* **Work required**: Up to and including the line with "R175's order. -/", restate the records below word for word, beginning with their first line.

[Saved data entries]

/-- A draw of an unseeded state is refused with NOT_SEEDED, and every other command succeeds (R170, R173). -/
theorem exec_refused_or_ok (i : Instr) (s : State) :
    (2 ≤ (opcode i).toNat ∧ s.seeded = false ∧
      exec i s = .next { s with stickyErr := true, rsp := some ⟨codeNotSeeded, 0⟩ }) ∨
    (¬ (2 ≤ (opcode i).toNat ∧ s.seeded = false) ∧ ∃ t d, exec i s = .next t ∧ t.rsp = some ⟨codeOk, d⟩) := by
  obtain ⟨rfl, he⟩ | ⟨v, rfl, he⟩ | ⟨body, hb, hs, he⟩ | ⟨body, hb, hs, he⟩ := exec_cases i s
  · exact .inr ⟨by simp [opcode], _, 0, he, rfl⟩
  · exact .inr ⟨by simp [opcode], _, 0, he, rfl⟩
  · exact .inl ⟨two_le_opcode_of_drawOf hb, hs, he⟩
  · obtain ⟨m, ix, d, -, hbody⟩ := drawOf_drawsOnly hb s
    exact .inr ⟨by simp [hs], _, d, he, by rw [hbody]⟩

/-- The code a word is answered with, from its opcode and `seeded` alone: the list of R174 in R175's order. -/
def responseCode (w : CmdWord) (s : State) : BitVec 2 :=
  if 6 ≤ (cmdOp w).toNat then codeIllegalOp
  else if 2 ≤ (cmdOp w).toNat ∧ s.seeded = false then codeNotSeeded
  else codeOk

/-- A word is answered OK, or its whole effect is the error response and `sticky_err` (R171, R174). -/
theorem runCommand_answers_responseCode (w : CmdWord) (s : State) :
    (responseCode w s = codeOk ∧ ∃ t d, runCommand w s = .next t ∧ t.rsp = some ⟨responseCode w s, d⟩) ∨
      runCommand w s = .next { s with stickyErr := true, rsp := some ⟨responseCode w s, 0⟩ } := by
  by_cases hop : 6 ≤ (cmdOp w).toNat
  · rw [responseCode, if_pos hop]
    exact .inr (runCommand_of_reserved hop s)
  · obtain ⟨i, hi⟩ := Option.ne_none_iff_exists'.1 (mt decode_eq_none_iff.1 hop)
    obtain ⟨hopcode, -⟩ := decode_eq_some_iff.1 hi
    rw [responseCode, if_neg hop, runCommand_of_some hi, hopcode]
    obtain ⟨hdraw, hs, he⟩ | ⟨hok, hnext⟩ := exec_refused_or_ok i s
    · rw [if_pos ⟨hdraw, hs⟩]
      exact .inr he
    · rw [if_neg hok]
      exact .inl ⟨rfl, hnext⟩

/-- Every edge answers a next state, under `rst` or not (R210). -/
theorem step_answers (s : State) : ∃ t, step s = .next t := by
  cases hrst : s.pins.rst with
  | true => exact ⟨_, risingEdge_of_rst hrst⟩
  | false =>
    obtain ⟨t, hstep, -⟩ := step_view hrst
    exact ⟨t, hstep⟩

/-! ### The obligations -/

/-- Settles O20: the word's code is `responseCode`, and an error's whole effect sets `sticky_err`. -/
theorem errorsAreExactlyTheListed : Obligations.ErrorsAreExactlyTheListed := by
  intro w s
  obtain ⟨hok, t, d, hrun, hrsp⟩ | hrun := runCommand_answers_responseCode w s
  · exact ⟨t, d, hrun, hrsp, fun herr => absurd hok herr⟩
  · exact ⟨_, 0, hrun, rfl, fun _ => rfl⟩

/-- Settles O21: a response that is not OK leaves only the second case of `runCommand_answers_responseCode`. -/
theorem errorsChangeNothingElse : Obligations.ErrorsChangeNothingElse := by
  intro w s t r h hr herr
  obtain ⟨hok, t', d, hrun, hrsp⟩ | hrun := runCommand_answers_responseCode w s
  · cases hrun.symm.trans h
    cases hrsp.symm.trans hr
    exact absurd hok herr
  · cases hrun.symm.trans h
    cases hr
    rfl

/-- Settles O9: the word of a steady offer runs, and a reserved opcode is ILLEGAL_OP. -/
theorem reservedOpcodeIsAnsweredIllegalOp : Obligations.ReservedOpcodeIsAnsweredIllegalOp := by
  intro s w ready rest hr ho hi hop
  rw [← cmdOp_toNat_eq_shiftRight] at hop
  exact (step_of_steady_offer hr ho hi).trans (runCommand_of_reserved hop _)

* **Output below**:
/-- A draw of an unseeded state is refused with NOT_SEEDED, and every other command succeeds (R170, R173). -/
theorem exec_refused_or_ok (i : Instr) (s : State) :
    (2 ≤ (opcode i).toNat ∧ s.seeded = false ∧
      exec i s = .next { s with stickyErr := true, rsp := some ⟨codeNotSeeded, 0⟩ }) ∨
    (¬ (2 ≤ (opcode i).toNat ∧ s.seeded = false) ∧ ∃ t d, exec i s = .next t ∧ t.rsp = some ⟨codeOk, d⟩) := by
  obtain ⟨rfl, he⟩ | ⟨v, rfl, he⟩ | ⟨body, hb, hs, he⟩ | ⟨body, hb, hs, he⟩ := exec_cases i s
  · exact .inr ⟨by simp [opcode], _, 0, he, rfl⟩
  · exact .inr ⟨by simp [opcode], _, 0, he, rfl⟩
  · exact .inl ⟨two_le_opcode_of_drawOf hb, hs, he⟩
  · obtain ⟨m, ix, d, -, hbody⟩ := drawOf_drawsOnly hb s
    exact .inr ⟨by simp [hs], _, d, he, by rw [hbody]⟩

/-- The code a word is answered with, from its opcode and `seeded` alone: the list of R174 in R175's order. -/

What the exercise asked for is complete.